I think we'd better not to move the sequence?

2. I agree that the assertions in branch 'if (jh->b_transaction)' are 
redundant, I will remove them in v3. Thanks for pointing that.

> Also I don't quite understand the new comment you have added. Do you mean
> we need to not only clear BH_Dirty bit but also set BH_JBDdirty as dirtying
> (through jbd2_journal_dirty_metadata()) does not have to follow after
> do_get_write_access()?
> 

Yes.
I think one reason we have non-empty commit_transaction->t_reserved_list 
is that: jbd2_journal_restart() could let jh attach to transaction_1 and 
dirty jh in transaction_2.

buffer is dirty after trans_0 committed
do_get_write_access() =>  jh->trans = old_handle->trans_1, clear buffer 
dirty & set jbddirty, BJ_Reserved
jbd2_journal_restart()  => stop old_handle && may jbd2_log_start_commit 
&& start new_handle with trans_2
jbd2_journal_commit_transaction() => clear jbddirty & set buffer dirty & 
set jh->b_transaction = NULL
do_checkpoint  => buffer is fell on disk. If do_get_write_access() not 
mark jbddirty, buffer won't be fell on disk after checkpoint, which 
could corrupt filesystem.

I'm not sure whether we have the above path in realworld.

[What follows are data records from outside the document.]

/-- The highest of some numbers. -/
def maxInt : List Int → Option Int
  | [] => none
  | x :: l => match maxInt l with
    | some y => some (if x < y then y else x)
    | none => some x

/-- The region a temperature lies in, without hysteresis (R153). -/
def regionOf (warn hot crit t : Int) : Nat := if crit < t then 3 else if hot ≤ t then 2 else if warn ≤ t then 1 else 0

/-- Moves to cooler regions from `cur` down to `goal`, each below its threshold less HYST (R153). -/
def coolTo (th : List Int) (hyst t : Int) (goal : Nat) : Nat → Nat
  | 0 => 0
  | c + 1 => if goal < c + 1 ∧ t < th.getD c 0 - hyst then coolTo th hyst t goal c else c + 1

/-- The refill rate r of R154. -/
def rateOf (rmax rhot floor : Nat) (warn hot crit t : Int) : Int :=
  if t ≤ warn then rmax
  else if t ≤ hot then rmax - (((rmax : Int) - rhot) * (t - warn)).tdiv (hot - warn)
  else if t ≤ crit then rhot - (((rhot : Int) - floor) * (t - hot)).tdiv (crit - hot)
  else floor

/-- A bucket limited below at −cap. -/
def bucketFloor (cap : Nat) (v : Int) : Int := max v (-(cap : Int))

/-- KILN_INT_STAT bit b is set (R177). The register lies on the C-die: while that is held in reset there is none. -/
def State.kilnInt (s : State) (b : Nat) : State :=
  if s.pw.cReset then s else s.raiseStat .KILN_INT_STAT .KILN_INT_EN b (s.fld .KILN_CTRL 0 2 0) 5

/-- A brick runs in the sense of R165 and R170: in PROBE or RUN. -/
def Brick.running (b : Brick) : Bool := b.st = .probe || b.st = .run

/-- Ask for the suspension of every brick that f picks among those in SETOUT, PROBE and RUN; in SETOUT the request waits
(R106, R170). -/
def State.askSuspend (s : State) (f : Brick → Bool) : State :=
  (upto 16).foldl (fun s q =>
    let u := s.queue q
    s.setQueue q { u with entries := u.entries.map fun b => if (b.running || b.st = .setout) && f b then { b with suspendReq := true } else b }) s

/-- What a zone's region becomes (R153) and what follows: interrupt bits, and suspension on entry to CRIT (R170). -/
def State.enterRegion (s : State) (z old new : Nat) : State :=
  let s1 := (upto 3).foldl (fun s i => if old < i + 1 ∧ i + 1 ≤ new then s.kilnInt i else s) s
  let s2 := if new = 0 ∧ old ≠ 0 then s1.kilnInt 6 else s1
  if new = 3 ∧ old ≠ 3 ∧ s2.bit .KILN_CTRL 0 13 = true then
    s2.askSuspend fun b => !b.rt && (z = 4 || b.clusters.contains z)
  else s2

/-- A cluster is idle: no brick has it. -/
def State.clusterIdle (s : State) (n : Nat) : Bool := s.bricks.all fun e => !e.2.clusters.contains n

/-- The sample and the refill of a zone (R152 to R154); `drawn` is the energy that each zone's current sensor metered in the
last microsecond: KZ[4] and KZ[5] pay it (R176), and an idle cluster's zone learns its idle power from it (R159; log entry
89). Sensors are judged sample by sample. Log entry 31. -/
def State.refillZone (s : State) (temps : List (Option Word)) (drawn : List Nat) (z : Nat) : State :=
  if ¬ s.zoneOn z then s
  else
    let x := s.zone z
    let en := s.kp z 10 % 16
    let sensors := (upto 4).filter fun k => en.testBit k
    let good := sensors.filter fun k => (readingAt temps z k).isSome
    let ok : BitVec 4 := BitVec.ofNat 4 (good.foldl (fun m k => m + 2 ^ k) 0)
    let top := maxInt (good.filterMap fun k => readingAt temps z k)
    let blind := x.blind || good.isEmpty
    let (warn, hot, crit) := (s.kt z 6, s.kt z 7, s.kt z 8)
    let t := if blind then crit + 1 else top.getD 0
    let (free, s1) := if top.isNone then s.drawWord else (0, s)
    let hotter := regionOf warn hot crit t
    let region := if x.region < hotter then hotter else coolTo [warn, hot, crit] (s.kp z 9 % 65536 : Nat) t hotter x.region
    let r := rateOf (s.kp z 0 % 65536) (s.kp z 1 % 65536) (s.kp z 2 % 65536) warn hot crit t
    let res := s.kp z 3 % 65536
    let gen0 := if 4 ≤ z then bucketFloor (s.kp z 4) (x.gen - (drawn.getD z 0 : Nat)) else x.gen
    let s2 := if 4 ≤ z ∧ gen0 < 0 ∧ 0 ≤ x.gen then s1.kilnInt 3 else s1
    let x' : Zone :=
      { x with
        gen := bucketFloor (s.kp z 4) (min (gen0 + r - (res : Nat)) (s.kp z 4 : Nat))
        rtb := bucketFloor (s.kp z 5) (min (x.rtb + (res : Nat)) (s.kp z 5 : Nat))
        region, temp := match top with
          | some v => v
          | none => signed 16 free.toNat
        sensOk := ok, sensErr := x.sensErr || good.length < sensors.length, blind, rate := r.toNat
        idle := if z < 4 ∧ s.clusterIdle z then drawn.getD z 0 else x.idle }
    (s2.setZone z x').enterRegion z x.region region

I guess it 
exists in theory according to the comments:
        /* 

         * First thing we are allowed to do is to discard any remaining 

         * BJ_Reserved buffers.  Note, it is _not_ permissible to assume 

         * that there are no such buffers: if a large filesystem 

         * operation like a truncate needs to split itself over multiple 

         * transactions, then it may try to do a jbd2_journal_restart() 
while
          * there are still BJ_Reserved buffers outstanding.  These must 

          * be released cleanly from the current transaction. 

          * 

          * In this case, the filesystem must still reserve write access 

          * again before modifying the buffer in the new transaction, 
but
          * we do not require it to remember exactly which old buffers 
it
          * has reserved.  This is consistent with the existing 
behaviour
          * that multiple jbd2_journal_get_write_access() calls to the 
same
          * buffer are perfectly permissible. 

          * We use journal->j_state_lock here to serialize processing of 

          * t_reserved_list with eviction of buffers from 
journal_unmap_buffer().
          */ 

         while (commit_transaction->t_reserved_list) {  [...]